/-- HILL_DEC completes on every invertible key: the same product with the inverse matrix, every trailing X stripped
(R143). -/
def Obligations.HillDecMultipliesByTheInverse : Prop :=
  ∀ s : State, SizesOk s.params → LegalLengths s → HillLayout (keyString s) → Int.gcd (hillDet (keyString s)) 26 = 1 →
    ∃ k inv q out, hillKey (keyString s) = .ok k ∧ hillInverse k = .ok inv ∧
      CompletesWith .hillDec s out ∧ out = letters (stripTrailing q 23) ∧
      k.n = ((keyString s).getD 0 0).toNat ∧
      q.length = k.n * (((normalize (inputString s)).length + k.n - 1) / k.n) ∧
      ∀ b j, j < k.n → k.n * b + j < q.length →
        (q.getD (k.n * b + j) 0).val = ((List.range k.n).map fun r =>
          ((normalize (inputString s)).getD (k.n * b + r) 23).val * (letterEntry inv r j).val).sum % 26

/-- HILL_DEC undoes HILL_ENC up to trailing X (R143; C5 of 90_conflicts.md). -/
def Obligations.HillRoundTrip : Prop :=
  ∀ K I out : List Byte, cmdHillEnc K I = .ok out →
    cmdHillDec K out = .ok (letters (stripTrailing (normalize I) padLetter))

/-! ### Rail Fence -/

/-- The zig-zag walk: it starts on rail 0, moves by one rail at a time, and turns round at the first and the last rail
and nowhere else (R170). -/
def Obligations.RailWalkIsAZigZag : Prop :=
  ∀ r, 2 ≤ r → rail 0 r = 0 ∧ rail 1 r = 1 ∧ ∀ i, rail i r < r ∧
    (rail (i + 1) r = rail i r + 1 ∨ rail i r = rail (i + 1) r + 1) ∧
    (rail (i + 1) r = 0 ∨ rail (i + 1) r = r - 1 → rail (i + 2) r = rail i r) ∧
    (0 < rail (i + 1) r → rail (i + 1) r < r - 1 → rail (i + 2) r + rail i r = 2 * rail (i + 1) r)

/-- Both Rail Fence commands reject every key that is not one byte of 2 or more (R171). -/
def Obligations.BadRailKeyIsInvalidKey : Prop :=
  ∀ (i : Instr) (s : State), i = .rfEnc ∨ i = .rfDec → LegalLengths s →
    ((keyString s).length ≠ 1 ∨ ((keyString s).getD 0 0).toNat < 2) → FailsWith i s .invalidKey

/-- RF_ENC moves the letter at each text position to its place in the rails read from the top, and RF_DEC moves it back
(R172, R173). -/
def Obligations.RailFenceMovesLetters : Prop :=
  ∀ (s : State) (r : Nat), SizesOk s.params → LegalLengths s → (keyString s).length = 1 →
    ((keyString s).getD 0 0).toNat = r → 2 ≤ r →
    (∃ out, CompletesWith .rfEnc s out ∧ out.length = (normalize (inputString s)).length ∧
      ∀ j, j < out.length → out.getD (railPosition out.length r j) 0 = chr26 ((normalize (inputString s)).getD j 0)) ∧
    (∃ out, CompletesWith .rfDec s out ∧ out.length = (normalize (inputString s)).length ∧
      ∀ j, j < out.length → out.getD j 0 = chr26 ((normalize (inputString s)).getD (railPosition out.length r j) 0))

/-- RF_DEC undoes RF_ENC exactly (R173, corner cases). -/
def Obligations.RailFenceRoundTrip : Prop :=
  ∀ K I out : List Byte, cmdRfEnc K I = .ok out → cmdRfDec K out = .ok (letters (normalize I))

/-! ### Row Transposition -/

/-- ColOrder holds every column once, sorted by the pair of letter and index (R174), with the rule's two examples. -/
def Obligations.ColOrderSortsByLetterThenIndex : Prop :=
  (∀ k : List Letter, (colOrder k).Perm (List.range k.length) ∧
    (colOrder k).Pairwise fun a b =>
      (k.getD a 0).val < (k.getD b 0).val ∨ (k.getD a 0 = k.getD b 0 ∧ a < b)) ∧
  colOrder [25, 4, 1, 17, 0, 18] = [4, 2, 1, 3, 5, 0] ∧ colOrder [1, 0, 0] = [1, 2, 0]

• Exercise directions:
What the answer should hold is an exact copy of each line from the one containing "def Obligations.RailFenceRoundTrip : Prop" to the final line of the listing above.

• Result:
def Obligations.RailFenceRoundTrip : Prop :=
  ∀ K I out : List Byte, cmdRfEnc K I = .ok out → cmdRfDec K out = .ok (letters (normalize I))

/-! ### Row Transposition -/

/-- ColOrder holds every column once, sorted by the pair of letter and index (R174), with the rule's two examples. -/
def Obligations.ColOrderSortsByLetterThenIndex : Prop :=
  (∀ k : List Letter, (colOrder k).Perm (List.range k.length) ∧
    (colOrder k).Pairwise fun a b =>
      (k.getD a 0).val < (k.getD b 0).val ∨ (k.getD a 0 = k.getD b 0 ∧ a < b)) ∧
  colOrder [25, 4, 1, 17, 0, 18] = [4, 2, 1, 3, 5, 0] ∧ colOrder [1, 0, 0] = [1, 2, 0]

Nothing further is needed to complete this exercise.